BEGIN

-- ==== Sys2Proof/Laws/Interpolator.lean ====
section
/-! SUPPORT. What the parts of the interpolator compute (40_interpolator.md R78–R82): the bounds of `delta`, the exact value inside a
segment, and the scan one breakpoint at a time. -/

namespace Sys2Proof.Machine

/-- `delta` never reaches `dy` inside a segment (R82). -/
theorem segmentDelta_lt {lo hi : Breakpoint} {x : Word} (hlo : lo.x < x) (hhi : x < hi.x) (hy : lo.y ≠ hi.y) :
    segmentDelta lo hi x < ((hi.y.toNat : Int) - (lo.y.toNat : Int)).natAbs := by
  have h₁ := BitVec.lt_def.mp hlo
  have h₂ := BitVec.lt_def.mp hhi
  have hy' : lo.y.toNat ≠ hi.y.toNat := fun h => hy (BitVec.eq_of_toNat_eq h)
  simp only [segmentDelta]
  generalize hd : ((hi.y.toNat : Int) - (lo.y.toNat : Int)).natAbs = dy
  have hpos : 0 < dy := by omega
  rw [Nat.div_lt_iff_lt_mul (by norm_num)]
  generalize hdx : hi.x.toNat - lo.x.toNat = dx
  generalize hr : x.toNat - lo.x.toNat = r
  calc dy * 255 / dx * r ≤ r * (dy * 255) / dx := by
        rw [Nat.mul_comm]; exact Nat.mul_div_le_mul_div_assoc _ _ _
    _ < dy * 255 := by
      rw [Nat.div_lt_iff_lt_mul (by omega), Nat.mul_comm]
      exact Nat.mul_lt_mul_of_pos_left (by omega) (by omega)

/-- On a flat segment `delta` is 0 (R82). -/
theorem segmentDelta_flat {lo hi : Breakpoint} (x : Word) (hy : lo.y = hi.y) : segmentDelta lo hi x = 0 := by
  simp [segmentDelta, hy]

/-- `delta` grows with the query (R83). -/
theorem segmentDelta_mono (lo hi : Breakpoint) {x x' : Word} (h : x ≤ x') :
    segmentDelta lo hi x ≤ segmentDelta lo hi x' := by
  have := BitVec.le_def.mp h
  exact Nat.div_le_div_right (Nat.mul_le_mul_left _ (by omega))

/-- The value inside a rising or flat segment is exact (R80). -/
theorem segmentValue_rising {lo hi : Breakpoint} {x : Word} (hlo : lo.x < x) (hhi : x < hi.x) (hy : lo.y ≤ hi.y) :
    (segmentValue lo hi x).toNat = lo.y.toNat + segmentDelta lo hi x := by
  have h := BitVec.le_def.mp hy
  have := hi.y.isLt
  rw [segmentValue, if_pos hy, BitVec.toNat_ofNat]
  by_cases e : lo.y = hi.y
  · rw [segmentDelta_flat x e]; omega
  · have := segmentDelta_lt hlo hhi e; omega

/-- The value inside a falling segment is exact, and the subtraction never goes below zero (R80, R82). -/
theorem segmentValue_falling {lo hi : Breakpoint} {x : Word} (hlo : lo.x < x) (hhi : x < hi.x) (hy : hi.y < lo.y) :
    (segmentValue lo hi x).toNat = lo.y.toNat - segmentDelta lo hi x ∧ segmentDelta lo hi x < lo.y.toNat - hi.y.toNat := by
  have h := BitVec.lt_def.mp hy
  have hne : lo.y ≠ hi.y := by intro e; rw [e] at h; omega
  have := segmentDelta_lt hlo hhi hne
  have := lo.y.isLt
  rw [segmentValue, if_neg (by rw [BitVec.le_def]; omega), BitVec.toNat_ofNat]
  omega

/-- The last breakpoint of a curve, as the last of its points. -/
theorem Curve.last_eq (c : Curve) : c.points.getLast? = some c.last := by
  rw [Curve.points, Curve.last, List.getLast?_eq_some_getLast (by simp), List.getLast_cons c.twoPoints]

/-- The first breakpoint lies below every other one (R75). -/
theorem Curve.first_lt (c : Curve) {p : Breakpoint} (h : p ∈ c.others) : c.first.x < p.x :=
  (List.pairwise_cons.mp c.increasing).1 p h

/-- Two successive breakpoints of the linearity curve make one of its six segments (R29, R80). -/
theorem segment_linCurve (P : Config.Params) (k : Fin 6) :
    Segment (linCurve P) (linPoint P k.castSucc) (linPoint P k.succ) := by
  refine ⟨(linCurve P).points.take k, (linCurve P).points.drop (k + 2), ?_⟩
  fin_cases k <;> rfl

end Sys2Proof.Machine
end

END
BEGIN

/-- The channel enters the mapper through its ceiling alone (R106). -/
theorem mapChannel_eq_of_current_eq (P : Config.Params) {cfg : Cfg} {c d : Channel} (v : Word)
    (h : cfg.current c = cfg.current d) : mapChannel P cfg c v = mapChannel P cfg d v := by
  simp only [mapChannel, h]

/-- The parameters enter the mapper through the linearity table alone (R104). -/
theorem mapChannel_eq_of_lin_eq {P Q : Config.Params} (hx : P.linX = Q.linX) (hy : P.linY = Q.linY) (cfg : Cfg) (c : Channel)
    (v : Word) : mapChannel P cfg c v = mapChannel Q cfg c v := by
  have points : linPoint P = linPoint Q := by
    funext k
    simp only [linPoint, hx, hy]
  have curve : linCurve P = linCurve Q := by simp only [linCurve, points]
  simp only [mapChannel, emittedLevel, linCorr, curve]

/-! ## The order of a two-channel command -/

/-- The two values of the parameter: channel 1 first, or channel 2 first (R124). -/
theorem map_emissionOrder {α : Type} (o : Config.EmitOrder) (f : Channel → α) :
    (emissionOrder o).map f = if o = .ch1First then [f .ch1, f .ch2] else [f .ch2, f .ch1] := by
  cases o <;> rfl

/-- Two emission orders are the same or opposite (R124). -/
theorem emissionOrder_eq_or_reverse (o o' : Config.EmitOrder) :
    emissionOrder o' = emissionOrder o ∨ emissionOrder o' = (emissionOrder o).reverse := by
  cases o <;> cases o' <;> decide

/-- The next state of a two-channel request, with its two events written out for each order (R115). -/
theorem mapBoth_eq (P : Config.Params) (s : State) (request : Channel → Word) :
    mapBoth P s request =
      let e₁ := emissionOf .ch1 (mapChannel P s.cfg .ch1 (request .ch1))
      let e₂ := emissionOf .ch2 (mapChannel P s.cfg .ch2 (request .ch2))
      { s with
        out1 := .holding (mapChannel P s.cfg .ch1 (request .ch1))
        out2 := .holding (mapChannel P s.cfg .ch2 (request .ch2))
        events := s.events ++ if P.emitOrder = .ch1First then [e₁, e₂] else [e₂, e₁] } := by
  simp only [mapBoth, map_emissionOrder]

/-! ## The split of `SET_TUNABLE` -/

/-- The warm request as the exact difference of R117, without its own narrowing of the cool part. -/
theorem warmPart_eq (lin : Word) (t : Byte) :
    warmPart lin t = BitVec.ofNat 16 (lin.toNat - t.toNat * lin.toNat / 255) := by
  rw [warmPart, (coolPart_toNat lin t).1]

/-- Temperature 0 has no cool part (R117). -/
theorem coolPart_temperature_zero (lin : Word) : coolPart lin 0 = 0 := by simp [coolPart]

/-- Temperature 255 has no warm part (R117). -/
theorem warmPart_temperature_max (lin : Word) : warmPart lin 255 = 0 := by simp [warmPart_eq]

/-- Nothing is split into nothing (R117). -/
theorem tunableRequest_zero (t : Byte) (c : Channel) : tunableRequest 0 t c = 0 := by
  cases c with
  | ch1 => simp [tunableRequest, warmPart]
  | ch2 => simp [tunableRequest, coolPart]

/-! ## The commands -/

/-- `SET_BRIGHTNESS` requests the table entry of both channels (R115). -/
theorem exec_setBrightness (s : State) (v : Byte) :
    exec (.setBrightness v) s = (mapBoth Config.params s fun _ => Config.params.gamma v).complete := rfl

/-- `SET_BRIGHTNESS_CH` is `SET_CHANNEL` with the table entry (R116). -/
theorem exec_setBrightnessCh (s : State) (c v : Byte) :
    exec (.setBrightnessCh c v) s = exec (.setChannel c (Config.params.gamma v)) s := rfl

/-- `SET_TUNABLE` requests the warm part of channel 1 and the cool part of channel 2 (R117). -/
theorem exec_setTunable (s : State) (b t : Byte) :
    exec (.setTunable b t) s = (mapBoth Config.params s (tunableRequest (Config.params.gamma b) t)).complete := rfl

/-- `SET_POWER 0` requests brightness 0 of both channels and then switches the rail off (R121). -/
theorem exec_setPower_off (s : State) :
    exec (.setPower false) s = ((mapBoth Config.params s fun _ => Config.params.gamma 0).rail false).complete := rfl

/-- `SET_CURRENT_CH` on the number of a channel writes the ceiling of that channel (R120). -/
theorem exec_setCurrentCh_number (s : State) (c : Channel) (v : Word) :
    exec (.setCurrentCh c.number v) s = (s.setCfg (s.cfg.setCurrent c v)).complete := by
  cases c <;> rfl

END

> **What is being asked**: The required output is the stretch of entries above from the line containing "-- ==== Sys2Proof/Laws/Interpolator.lean" through the line containing "(R80, R82). -/", reproduced exactly.

> **Solution to this problem**:
-- ==== Sys2Proof/Laws/Interpolator.lean ====
section
/-! SUPPORT. What the parts of the interpolator compute (40_interpolator.md R78–R82): the bounds of `delta`, the exact value inside a
segment, and the scan one breakpoint at a time. -/

namespace Sys2Proof.Machine

/-- `delta` never reaches `dy` inside a segment (R82). -/
theorem segmentDelta_lt {lo hi : Breakpoint} {x : Word} (hlo : lo.x < x) (hhi : x < hi.x) (hy : lo.y ≠ hi.y) :
    segmentDelta lo hi x < ((hi.y.toNat : Int) - (lo.y.toNat : Int)).natAbs := by
  have h₁ := BitVec.lt_def.mp hlo
  have h₂ := BitVec.lt_def.mp hhi
  have hy' : lo.y.toNat ≠ hi.y.toNat := fun h => hy (BitVec.eq_of_toNat_eq h)
  simp only [segmentDelta]
  generalize hd : ((hi.y.toNat : Int) - (lo.y.toNat : Int)).natAbs = dy
  have hpos : 0 < dy := by omega
  rw [Nat.div_lt_iff_lt_mul (by norm_num)]
  generalize hdx : hi.x.toNat - lo.x.toNat = dx
  generalize hr : x.toNat - lo.x.toNat = r
  calc dy * 255 / dx * r ≤ r * (dy * 255) / dx := by
        rw [Nat.mul_comm]; exact Nat.mul_div_le_mul_div_assoc _ _ _
    _ < dy * 255 := by
      rw [Nat.div_lt_iff_lt_mul (by omega), Nat.mul_comm]
      exact Nat.mul_lt_mul_of_pos_left (by omega) (by omega)

/-- On a flat segment `delta` is 0 (R82). -/
theorem segmentDelta_flat {lo hi : Breakpoint} (x : Word) (hy : lo.y = hi.y) : segmentDelta lo hi x = 0 := by
  simp [segmentDelta, hy]

/-- `delta` grows with the query (R83). -/
theorem segmentDelta_mono (lo hi : Breakpoint) {x x' : Word} (h : x ≤ x') :
    segmentDelta lo hi x ≤ segmentDelta lo hi x' := by
  have := BitVec.le_def.mp h
  exact Nat.div_le_div_right (Nat.mul_le_mul_left _ (by omega))

/-- The value inside a rising or flat segment is exact (R80). -/
theorem segmentValue_rising {lo hi : Breakpoint} {x : Word} (hlo : lo.x < x) (hhi : x < hi.x) (hy : lo.y ≤ hi.y) :
    (segmentValue lo hi x).toNat = lo.y.toNat + segmentDelta lo hi x := by
  have h := BitVec.le_def.mp hy
  have := hi.y.isLt
  rw [segmentValue, if_pos hy, BitVec.toNat_ofNat]
  by_cases e : lo.y = hi.y
  · rw [segmentDelta_flat x e]; omega
  · have := segmentDelta_lt hlo hhi e; omega

/-- The value inside a falling segment is exact, and the subtraction never goes below zero (R80, R82). -/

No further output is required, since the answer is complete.